What is required ::
The result should be every line that contains the word "implies", taken from the material.

Entries provided ::

-- ==== Sys2Proof/Safety.lean ====
section
/-! DEFINITION. The words the claims use: the invariant of the machine, the operand conditions under which a command executes, the
bytes a command stores to, and the DMEM accesses it makes, each written from the spec's own tables and not from the meanings. -/

namespace Sys2Proof.Machine

/-! ### The register invariants and the invariant of the whole state -/

/-- R49: the three register invariants. -/
structure State.RegInv (s : State) : Prop where
  /-- (1) ERR = 0 implies ECODE = 0 and EOPND = 0. -/
  noFault : s.status.err = false → s.status.ecode = 0 ∧ s.status.eopnd = 0
  /-- (2) BUSY = 1 implies ERR = 0 and DONE = 0. -/
  busy : s.status.busy = true → s.status.err = false ∧ s.status.done = false
  /-- (3) ERR = 1 implies ECODE is one of the codes 0x01 to 0x06. -/
  fault : s.status.err = true → 1 ≤ s.status.ecode.toNat ∧ s.status.ecode.toNat ≤ 6

/-- What holds of the hidden state between two single accesses: at a command's boundary nothing is latched (R48); once the first
word is fetched the 32 descriptor bytes are in DMEM (R122); during Execute the latched descriptor has been decoded and
validated (R121). -/
def State.seqOk (s : State) : Prop :=
  match s.seq.phase with
  | .fetch j => if j = 0 then s.seq = .idle else inRange s.cfg.dmemSize s.cmdptr.toNat 32 = true
  | .decode => True
  | .execute => ∃ i b, decode s.seq.desc = .ok i ∧ bodyOf i = some b ∧ validate s.cfg.dmemSize b.operands = none ∧
      s.seq.i < b.stages
  | .advance => True

/-- The invariant of the machine. -/
structure State.Inv (s : State) : Prop where
  /-- The parameters meet R3's constraints. -/
  cfg : s.cfg.wf
  /-- DMEM is in canonical form. -/
  memWf : s.mem.wf
  /-- Every entry of DMEM lies in 0 .. DMEM_SIZE-1 (R47). -/
  memWithin : s.mem.within s.cfg.dmemSize
  /-- CMDPTR[1:0] = 0 (R40). -/
  ptrAligned : s.cmdptr.toNat % 4 = 0
  /-- R49. -/
  regs : s.RegInv
  /-- ERR and DONE are never both 1 (R210). -/
  oneEnd : ¬ (s.status.err = true ∧ s.status.done = true)
  /-- While idle, nothing is latched (R48, R132). -/
  idle : s.status.busy = false → s.seq = .idle
  /-- The hidden state (R48, R121). -/
  seqOk : s.seqOk

/-! ### The operand table R95 -/

/-- An operand meets R124: its base is aligned, and its bytes are in range (R77). -/
abbrev OperandOk (size : Nat) (base : Word) (align bytes : Nat) : Prop :=
  base.toNat % align = 0 ∧ (bytes = 0 ∨ base.toNat + bytes ≤ size)

/-- R95's address operands of each command in index order: index, base, alignment, byte length. -/
def operandTable : Instr → List (BitVec 3 × Word × Nat × Nat)
  | .endList => []
  | .conv16 d a len => [(1, a, 4, 4 * len.toNat), (3, d, 2, 2 * len.toNat)]
  | .fill d _ len => [(3, d, 4, 4 * len.toNat)]
  | .sub d a b len => [(1, a, 4, 4 * len.toNat), (2, b, 4, 4 * len.toNat), (3, d, 4, 4 * len.toNat)]
  | .scale d a _ len => [(1, a, 4, 4 * len.toNat), (3, d, 4, 4 * len.toNat)]
  | .offset d a _ len => [(1, a, 4, 4 * len.toNat), (3, d, 4, 4 * len.toNat)]
  | .mul d a b len => [(1, a, 4, 4 * len.toNat), (2, b, 4, 4 * len.toNat), (3, d, 4, 4 * len.toNat)]
  | .bqinit s nst => [(5, s, 4, 16 * nst.toNat)]
  | .biquad d a c s nst len =>
    [(1, a, 4, 4 * len.toNat), (3, d, 4, 4 * len.toNat), (4, c, 4, 20 * nst.toNat), (5, s, 4, 16 * nst.toNat)]
  | .sshr d a _ _ => [(1, a, 4, 4), (3, d, 4, 4)]

/-- Every address operand of a command meets R124. -/
abbrev OperandsOk (size : Nat) (i : Instr) : Prop := ∀ o ∈ operandTable i, OperandOk size o.2.1 o.2.2.1 o.2.2.2

/-- The DMEM ranges a command stores to: first address and number of bytes (R95; BIQUAD also writes its state, R173). -/
def storeRanges : Instr → List (Nat × Nat)
  | .endList => []
  | .conv16 d _ len => [(d.toNat, 2 * len.toNat)]
  | .fill d _ len => [(d.toNat, 4 * len.toNat)]
  | .sub d _ _ len => [(d.toNat, 4 * len.toNat)]
  | .scale d _ _ len => [(d.toNat, 4 * len.toNat)]
  | .offset d _ _ len => [(d.toNat, 4 * len.toNat)]
  | .mul d _ _ len => [(d.toNat, 4 * len.toNat)]
  | .bqinit s nst => [(s.toNat, 16 * nst.toNat)]
  | .biquad d _ _ s nst len => [(d.toNat, 4 * len.toNat), (s.toNat, 16 * nst.toNat)]
  | .sshr d _ _ _ => [(d.toNat, 4)]

/-- An address in none of the ranges a command stores to. -/
abbrev NotStored (i : Instr) (x : Nat) : Prop := ∀ r ∈ storeRanges i, x < r.1 ∨ r.1 + r.2 ≤ x

/-- Two blocks of `n` bytes at the same base or with no byte in common (R241 (3), R157). -/
abbrev SameOrApart (x y : Word) (n : Nat) : Prop := x = y ∨ x.toNat + n ≤ y.toNat ∨ y.toNat + n ≤ x.toNat

/-! ### The state a completed command leaves -/

/-- `s` with its DMEM replaced and the command counted (R127): CMDCOUNT + 1, CMDPTR + 32, no hidden state carried on (R48),
everything else as it was. -/
def State.completed (s : State) (m : Memory) : State :=
  { s with mem := m, cmdcount := s.cmdcount + 1, cmdptr := s.cmdptr + 32, seq := .idle }

/-- `s` with STATUS.NV set to `v`. -/
def State.setNVTo (s : State) (v : Bool) : State := { s with status := { s.status with nv := v } }

/-! ### DMEM accesses -/

/-- One DMEM access of the sequencer. -/
structure Access where
  isWrite : Bool
  addr : Nat
  bytes : Nat
  deriving DecidableEq, Repr

/-- The DMEM accesses of a sequence of actions carried out from a state, in order. -/
def Prog.trace : Prog → State → List Access
  | .ret _, _ => []
  | .read a k, s => ⟨false, a, 4⟩ :: (k (s.mem.read32 a)).trace s
  | .write a n v k, s => ⟨true, a, n⟩ :: k.trace (s.withMem (s.mem.writeLE a n v))
  | .setNV k, s => k.trace s.withNV

/-- The accesses of stages `i` to `i + n - 1` of element `k`. -/
def Body.traceStages (b : Body) (k : Nat) : Nat → Nat → Word → State → List Access
  | _, 0, _, _ => []
  | i, n + 1, x, s =>
    (b.unit k i x).trace s ++ b.traceStages k (i + 1) n ((b.unit k i x).run s).1 ((b.unit k i x).run s).2

/-- The accesses of elements `k` to `k + n - 1`. -/
def Body.traceElems (b : Body) : Nat → Nat → State → List Access
  | _, 0, _ => []
  | k, n + 1, s => b.traceStages k 0 b.stages 0 s ++ b.traceElems (k + 1) n (b.runStages k 0 b.stages 0 s)

/-- The DMEM accesses Execute makes for a command from a state, in order; END makes none (R81). -/
def executeTrace (i : Instr) (s : State) : List Access :=
  match bodyOf i with
  | none => []
  | some b => b.traceElems 0 b.count s

/-- The number of accesses R247 gives for a command after its fetch. -/
def workOf : Instr → Nat
  | .endList => 0
  | .conv16 _ _ len => 2 * len.toNat
  | .fill _ _ len => len.toNat
  | .sub _ _ _ len => 3 * len.toNat
  | .scale _ _ _ len => 2 * len.toNat
  | .offset _ _ _ len => 2 * len.toNat
  | .mul _ _ _ len => 3 * len.toNat
  | .bqinit _ nst => 4 * nst.toNat
  | .biquad _ _ _ _ nst len => len.toNat * (2 + 13 * nst.toNat)
  | .sshr _ _ _ _ => 2

/-! ### What stands at CMDPTR -/

/-- The 32 bytes at CMDPTR, the descriptor to be fetched (R122). -/
def State.descriptorBytes (s : State) : List Byte := (List.range 32).map fun j => s.mem.readByte (s.cmdptr.toNat + j)

/-- `s` with a fault recorded as R206 says: ECODE, EOPND, FAULTADDR, ERR <- 1, BUSY <- 0, nothing latched (R48), and everything
else as it was. -/
def State.faulted (s : State) (ecode : BitVec 8) (eopnd : BitVec 3) (addr : Word) : State :=
  { s with
    status := { busy := false, done := s.status.done, err := true, nv := s.status.nv, ecode := ecode, eopnd := eopnd }
    faultaddr := addr
    seq := .idle }

end Sys2Proof.Machine
end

Solution to the exercise ::
  /-- (1) ERR = 0 implies ECODE = 0 and EOPND = 0. -/
  /-- (2) BUSY = 1 implies ERR = 0 and DONE = 0. -/
  /-- (3) ERR = 1 implies ECODE is one of the codes 0x01 to 0x06. -/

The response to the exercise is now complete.